The setup is that Cugel gets maneuvered into robbing a famous wizard, who catches him and punishes him by sending him far, far away in order to retrieve a magical gewgaw (it’s a lens that gives a person who looks through it an idealized version of the world, like a beer goggle). The quest for the lens (which Cugel retrieves relatively quickly) is a pretext that lets Vance put Cugel through any number of dangerous and amusing situations: he dives for poisonous scales in a pond of slime as a way of paying off yet another hotel bill, he cares for a pair of giant seagoing worms that propel a ship, he neglects his duties as a professional lookout for a town that keeps paranoid watch on an apparently innocuous lake, and so on. The work accumulates a manic energy, as Cugel gets more and more weary and desperate and his already fallible morals slip even further; by the end of the book you don’t like Cugel, but you certainly admire his bloody-minded arrogance and his general panache.

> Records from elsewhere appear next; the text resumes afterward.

-- ==== Sys2Proof/Machine/Links.lean ====
section
/-! DEFINITION. The die links (R26, R374, R391, R429 to R431): flits received, ports that go down, training. The messages of
the model's own dies take effect at once (log entry 20); this file gives what a port does with a flit that is presented
to it. -/

namespace Sys2Proof.Machine

/-! ### Messages that arrive (R430) -/

/-- A forwarded access reaches die i: the outstanding one with its words, which another die held, or one more (R344). -/
def State.controlArrives (s : State) (i : Nat) (acc : CtlAcc) : State :=
  match s.fwd.findIdx? fun f => f.ans.isNone && decide (f.acc = acc) && decide (f.at_ ≠ i) with
  | some j => { s with fwd := s.fwd.modify j fun f => { f with at_ := i } }
  | none => if s.fwd.length < 8 then { s with fwd := s.fwd ++ [{ acc := acc, at_ := i, ans := none }] } else s

/-- A collective packet of die k reaches die i (R331); it no longer waits in die k's hub. -/
def State.packetArrives (s : State) (i k : Nat) (bs : List Byte) : State :=
  (s.atDie k fun y => s.setInst k { y with linkOut := y.linkOut.erase (i, bs) }).run i (takePacket bs)

/-- A message that arrives at die i from die `k` takes effect. The requests, data and copies of the package's own dies have
theirs with the command that sends them (log entry 20). -/
def State.deliver (s : State) (i k : Nat) (m : LinkMsg) : State :=
  match m with
  | .control acc => if i = 0 then s else s.controlArrives i acc
  | .fenceAdd f inc => s.onFence (1024 * i + f % 1024) fun g => { g with value := g.value + inc }
  | .fenceSet f val => s.onFence (1024 * i + f % 1024) fun _ => { value := val, err := 0 }
  | .fenceErr f => s.onFence (1024 * i + f % 1024) fun g => g.fail errInstFailed
  | .request .. => s
  | .post n h msg => s.atDie k fun x => s.mailboxRecord { inst := k, cell := n } x (h :: msg)
  | .delivery m => s.atDie k (s.delivery k m)
  | .xferData _ => s
  | .packet bs => s.packetArrives i k bs
  | .stream => s
  | .record ws => if i = 0 then s.post ws else s
  | .stateUpdate => s

/-! ### Ports (R374, R431) -/

/-- The sequence number a is acknowledged by ack: at most 128 flits are unacknowledged (R431). -/
def acked (a ack : BitVec 12) : Bool := decide ((ack - a).toNat < 2048)

/-- A port takes the acknowledgement that a flit carries. -/
def Port.takeAck (p : Port) (f : Flit) : Port := { p with replay := p.replay.filter fun g => !acked g.seq f.ack }

/-- The last flit that the port received in order. -/
def Port.lastRx (p : Port) : BitVec 12 := p.rxSeq - 1

/-- A flit without payload that a port of instance x sends to its peer: type 2 acknowledges what arrived in order, type 3
requests the flits from rxSeq onward again (R430, R431; its seq field is the model's choice, log entry 20). -/
def Port.notice (p : Port) (typ : BitVec 4) (x : Inst) : Port :=
  { p with sent := p.sent ++ [{ typ := typ, cls := 0, seq := if typ = 3 then p.rxSeq else p.txSeq, ack := p.lastRx
                                src := BitVec.ofNat 3 x.id, dst := BitVec.ofNat 3 p.peer, used := 0, msgs := [] }] }

/-- A message flit leaves on a port; the replay buffer keeps it (R431). -/
def Port.send (p : Port) (f : Flit) : Port :=
  let g : Flit := { f with seq := p.txSeq, ack := p.lastRx }
  { p with txSeq := p.txSeq + 1, replay := p.replay ++ [g], sent := p.sent ++ [g] }

/-- The port sends again from the flit `seq` onward (R431). -/
def Port.resend (p : Port) (seq : BitVec 12) : Port := { p with sent := p.sent ++ p.replay.filter fun g => acked seq g.seq }

/-- The messages of a flit that goes no further end, with the resets that a refused commit lets begin (R391, R413, R431). -/
def State.abandonAll (s : State) (f : Flit) : State := (s.endFlit f).afterLoss s.ss.st

/-- The flit for another instance goes on over the other port (R26, R430); where that one is down its messages end. -/
def State.passOn (s : State) (i : Nat) (east : Bool) (f : Flit) : State :=
  s.atDie i fun x =>
    if (x.port !east).up then s.setInst i (x.setPort (!east) ((x.port !east).send f)) else s.abandonAll f

/-- The hub has room for what a flit brings: packets for itself, or a place in the replay buffer of the port over which it
goes on (R331, R431). -/
def Inst.flitRoom (x : Inst) (east : Bool) (f : Flit) : Bool :=
  if f.dst.toNat = x.id then (flitMessages f).all fun m => match m with
    | .packet bs => x.packetRoom bs
    | _ => true
  else decide ((x.port !east).replay.length < 128)

/-- A flit that can be read (R430, R431): it acknowledges; a resend request is served; a message flit that is the expected one
is acknowledged and takes effect or goes on, and one out of sequence, or without room, is not taken. -/
def State.flitGood (s : State) (i : Nat) (east : Bool) (x : Inst) (f : Flit) : State :=
  let p := (x.port east).takeAck f
  if f.typ = 3 then s.setInst i (x.setPort east (p.resend f.seq))
  else if f.typ ≠ 1 ∨ f.seq ≠ p.rxSeq ∨ !x.flitRoom east f then s.setInst i (x.setPort east p)
  else
    let s1 := s.setInst i (x.setPort east (({ p with rxSeq := p.rxSeq + 1, resends := 0 } : Port).notice 2 x))
    if f.dst.toNat = x.id then (flitMessages f).foldl (fun s m => s.deliver i f.src.toNat m) s1 else s1.passOn i east f

/-- A flit with two erroneous symbols (R374, R431): a resend is requested; after four resends it is abandoned, its messages end,
and the receiver records the fault. -/
def State.flitBad (s : State) (i k : Nat) (east : Bool) (x : Inst) (f : Flit) : State :=
  let p := x.port east
  if p.resends < 4 then s.setInst i (x.setPort east (({ p with resends := p.resends + 1 } : Port).notice 3 x))
  else
    let s1 := (s.setInst i (x.setPort east { p with resends := 0, rxSeq := p.rxSeq + 1 })).run i fun _ y =>
      (pureRun y).fault errHwUncorrectable 0 (hubFault 1 5 y.inWindow k)
    s1.abandonAll f

/-- The erroneous symbols of a flit with those that an armed injection of class 1 adds (R394). -/
def Inst.flitSymbols (x : Inst) (bad : Nat) : Nat := match x.flt.injected with
  | some w => if injClass w = 1 then max bad (injSymbols w) else bad
  | none => bad

/-- FLIT_RECEIVE (R374, R430, R431). `bad` is the largest number of erroneous symbols in one of its code words: one is
corrected and counted. Die-link traffic wakes an instance (R405). -/
def State.flitReceive (s : State) (i : Nat) (east : Bool) (f : Flit) (bad : Nat) (x : Inst) : State :=
  match s.peer i east with
  | none => s
  | some k =>
    if !(x.port east).up then s
    else if !x.awake then s.setInst i (x.wakeBy 4)
    else
      let n := x.flitSymbols bad
      let y := if n = bad then x else x.disarm
      if 2 ≤ n then s.flitBad i k east y f
      else if n = 1 then
        let s1 := (s.setInst i y).run i fun _ z => (pureRun z.countCorr).fault 0 0 (hubFault 1 0 z.inWindow 0)
        s1.atDie i fun z => s1.flitGood i east z f
      else s.flitGood i east y f

/-- LINK_TRAIN_DONE (R26, R412, R431): a port in training is up, with its peer's ID. The ports of a package of one lead to no
die and stay down. -/
def State.trainDone (s : State) (i : Nat) (east : Bool) (peer : BitVec 3) : State :=
  match s.peer i east with
  | none => s
  | some _ => s.atDie i fun x =>
    if (x.port east).training then
      s.setInst i (x.setPort east { Port.down with up := true, peer := peer.toNat, sent := (x.port east).sent })
    else s

/-- FLIT_RECEIVE (R430, R431). -/
def execFlitReceive (inst : Nat) (east : Bool) (flit : Flit) (badSymbols : Nat) (s : State) :
    Host.Outcome State Fault Refusal := .next (s.atDie inst (s.flitReceive inst east flit badSymbols))

/-- LINK_DOWN (R431). -/
def execLinkDown (inst : Nat) (east : Bool) (s : State) : Host.Outcome State Fault Refusal :=
  .next ((s.linkFalls inst east).afterLoss s.ss.st)

/-- LINK_TRAIN_DONE (R431). -/
def execLinkTrainDone (inst : Nat) (east : Bool) (peer : BitVec 3) (s : State) : Host.Outcome State Fault Refusal :=
  .next (s.trainDone inst east peer)

end Sys2Proof.Machine
end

It’s hard to pick out a Jack Vance quote that shows the verve and humor of his writing; you have to get into the rhythm of the prose and get to know the characters a little before their overblown statements start to make sublime sense. Taking Vance dialog out of context might lead the reader to believe that his characters are “prithee”-spouting ren-faire dorks; they aren’t. Most of them talk more like Victorian law clerks. Take this, for instance, from one of Cugel’s many arguments with service staff:
“This is tantamount to an insult,” declared Cugel haughtily. “Must we truckle to the whims of Huruska? Not I, you may be assured! I will settle my account in the usual manner.”
Of course this leads to misery for everyone involved, including Cugel.

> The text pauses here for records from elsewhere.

/-- The faults of the hub (R369, R372, R375, R378 to R380, R385, R389, R390, R394): a vote is masked and counted, a copy that
disagrees again is switched out, and a mismatch of a degraded hub, of the channel table or a loss of clocks fail-stops; a
stream-engine port performs again what was struck, a request or the write of a save area (R387), or retires, and the fault is
recorded when that has ended; one symbol is corrected and counted, by the docent too; a lost word of the staging buffer is read
again, a lost key slot scrubbed; an injection is armed. It rests on readings that are the model's (log entries 73 to 75, 101
for the ports that a repeat leaves over, and 106). -/
def Obligations.HubFaults : Prop := ∀ (s : State) (i : Nat) (x : Inst),
  let bump (k n : Nat) : Nat := min (n + 1) (2 ^ k - 1)
  let stops (c : Instr) : Prop := ∃ y es, HubRun c s i y es ∧ y.flt.failstop = true
  (AtWork s i x → PortOpen s → ∀ w : Word, CtlRun (.fltInject i w) s i
    (if w.getLsbD 31 ∧ w.toNat / 2 ^ 24 % 2 ^ 4 ≠ 5 ∧ w.toNat / 2 ^ 24 % 2 ^ 4 < 9 then
      { x with flt := { x.flt with injected := some w } } else x))
  ∧ (Alive s i x → x.flt.injected = none →
    (∀ copy index, x.flt.degraded = true → stops (.hubVoteMismatch i copy index))
    ∧ (∀ copy index, x.flt.degraded = false → x.flt.ctrl % 2 = 0 → HubRun (.hubVoteMismatch i copy index) s i
      { x with flt := if x.flt.suspects.contains copy then { x.flt with corr := bump 32 x.flt.corr, degraded := true }
                      else { x.flt with corr := bump 32 x.flt.corr, suspects := x.flt.suspects ++ [copy] } } [])
    ∧ (∀ port enc (index : BitVec 16) perm,
      let hit (handle : Word) (xfers vcs : List Nat) : PortFault :=
        { port := port, cls := if enc then 6 else 7, index := index.toNat, handle := handle, time := x.ticks, second := x.inWindow
          perm := perm, xfers := xfers, vcs := vcs }
      let y (ms : List PortFault) : Inst := { x with flt := { x.flt with
        repeats := bump 16 x.flt.repeats, mends := x.flt.mends ++ ms
        ports := if perm then x.flt.ports ||| BitVec.ofNat 8 (2 ^ port) else x.flt.ports } }
      let areas := (x.vcs.map Prod.fst).filter x.atArea
      (x.savesMigration = false → (∀ q ∈ x.seReqs, q.port = port → q.xfer = none) →
        (areas = [] → MendRun (.sePortMismatch i port enc none index perm) s i (y [hit 0 [] []]).serve [])
        ∧ (areas = [] → (∀ t ∈ x.xfers, t.tiles = []) → x.flt.mends = [] →
          FaultRun (.sePortMismatch i port enc none index perm) s i (y []) 0 0
            { cell := none, port := port, cls := if enc then 6 else 7, action := if perm then 3 else 1, second := x.inWindow
              perm := perm, index := index.toNat, address := 0, moved := 0 })
        ∧ (∀ v, areas = [v] → (x.vc v).st = .suspending →
          let z := y [hit 0 [] [v]]
          MendRun (.sePortMismatch i port enc none index perm) s i
            ({ z with hubWrites := x.hubWrites ++ z.saveWrites v } : Inst).serve []))
      ∧ (∀ t q, perm = false → x.xfer t.id = some t →
        (x.seReqs.filter fun r => r.port == port && decide (r.xfer = some t.id)).head? = some q →
        let again : SeReq := { q with port := 0, ident := 0, xfer := none, again := true }
        MendRun (.sePortMismatch i port enc (some t.id) index false) s i
          ({ (y [hit (wordAt t.words 0) [t.id] []]).setXfer { t with tiles := [again] :: t.tiles } with
            seReqs := x.seReqs.map fun r => if r = q then { q with xfer := none } else r } : Inst).serve []))
    ∧ (∀ m y, y.flt.mends = [m] → y.repeating m = false →
      let z : Inst := { y with flt := { y.flt with mends := [] } }
      let ws := faultRecord z 0 m.handle m.time { cell := none, port := m.port, cls := m.cls, action := if m.perm then 3 else 1
                                                  second := m.second, perm := m.perm, index := m.index, address := 0, moved := 0 }
      ({ x := y, effs := [] } : Run).mended = { x := logged z 0 ws, effs := [.fault ws (!y.flt.logValid)] })
    ∧ (∀ t index address, x.flt.ctrl % 2 = 0 → x.xfer t.id = some t → t.phase = .reading →
      let again (l : SeLine) : SeRead := { va := l.va, pa := t.lineOf false (64 * l.va), tier := x.tier (t.lineOf false (64 * l.va) / 64)
                                           again := false, poll := none }
      HubRun (.uncorrectableWord i { bus := false, errs := 2, at_ := .staging t.id } index address) s i
        (x.setXfer { t with got := [], tiles := t.tiles ++ (lineTiles (t.got.map again)).map readTile }).serve [])
    ∧ (∀ bus u index address, uncOk x u = true → x.flt.ctrl % 2 = 0 →
      HubRun (.uncorrectableWord i { bus := bus, errs := 1, at_ := u } index address) s i
        { x with flt := { x.flt with corr := bump 32 x.flt.corr } } [])
    ∧ (∀ k index address, FaultRun (.uncorrectableWord i { bus := false, errs := 2, at_ := .keySlot k } index address) s i
      (x.setKey k { KeySlot.empty with bad := true }) 0x00F0 (match (x.key k).owner with
        | some v => x.handleOf v
        | none => 0)
      { cell := none, port := 0, cls := 0, action := 5, second := x.inWindow, perm := false, index := index.toNat
        address := address, moved := 0 })
    ∧ (∀ e index address, x.flt.ctrl % 2 = 0 → HubRun (.uncorrectableWord i { bus := false, errs := 2, at_ := .tlb e } index address) s i
      { x with tlb := x.tlb.take e ++ x.tlb.drop (e + 1) } [])
    ∧ (∀ index address, stops (.uncorrectableWord i { bus := false, errs := 2, at_ := .vcTable } index address))
    ∧ (stops (.clockLoss i)))
  ∧ (AtWork s i x → x.flt.injected = none → x.flt.ctrl = 2 → ∀ u index address, uncOk x u = true →
    (∀ last, HubRun (.docentAccess i 0 u index address last) s i
      (if last then { x with flt := { x.flt with sweeps := x.flt.sweeps + 1, sweepPos := 0 } }
        else { x with flt := { x.flt with sweepPos := x.flt.sweepPos + 1 } }) [])
    ∧ HubRun (.docentAccess i 1 u index address false) s i
      { x with flt := { x.flt with corr := bump 32 x.flt.corr, sweepPos := x.flt.sweepPos + 1 } } [])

Vance has written a great number of books, and many of them are out of print. Of special note are the Demon Princes novels. They constitute a very long narrative in which a determined, slightly bland protagonist hunts down intergalactic criminals who enslaved his parents. The books are filled with intricate detective work and well-handled (that is, short and light) action, and are generally delightful, though not as funny as Cugel. More in the Cugel mold is Showboat World, a novel that follows the cynical, selfish owner of a riverboat who goes from town to town putting on spectacular performances (many of which echo the Royal Nonesuch episode from Huckleberry Finn).
There is also the Planet of Adventure series (which includes the above-referenced The Dirdir and The Pnume). The second half of the tetralogy introduces one of Vance’s few truly vile villains, a depraved sybarite named Aila Woudiver, and shows that Vance can make you sweat for the safety of his more sympathetic characters. His most moving, and possibly best, novel is Emphyrio, a haunting story of a man and his son who live on a planet devoted to ruthless exploitation of highly skilled craftsmen. The boy and his father carve exquisite screens out of wood, and eventually they realize that there is something terribly wrong with their whole society. Blue Planet tells a similar story about a society that lives on enormous lily pads on an endless ocean, paying tribute to an enormous alien squid to protect itself.
This covers only a portion of Vance’s work, and although I’ve been striving diligently I haven’t been able to track down and read his complete oeuvre. I’ve liked every work of Vance’s that I’ve found, and suspect that many readers, even the ones who assume that they don’t like science fiction, will too.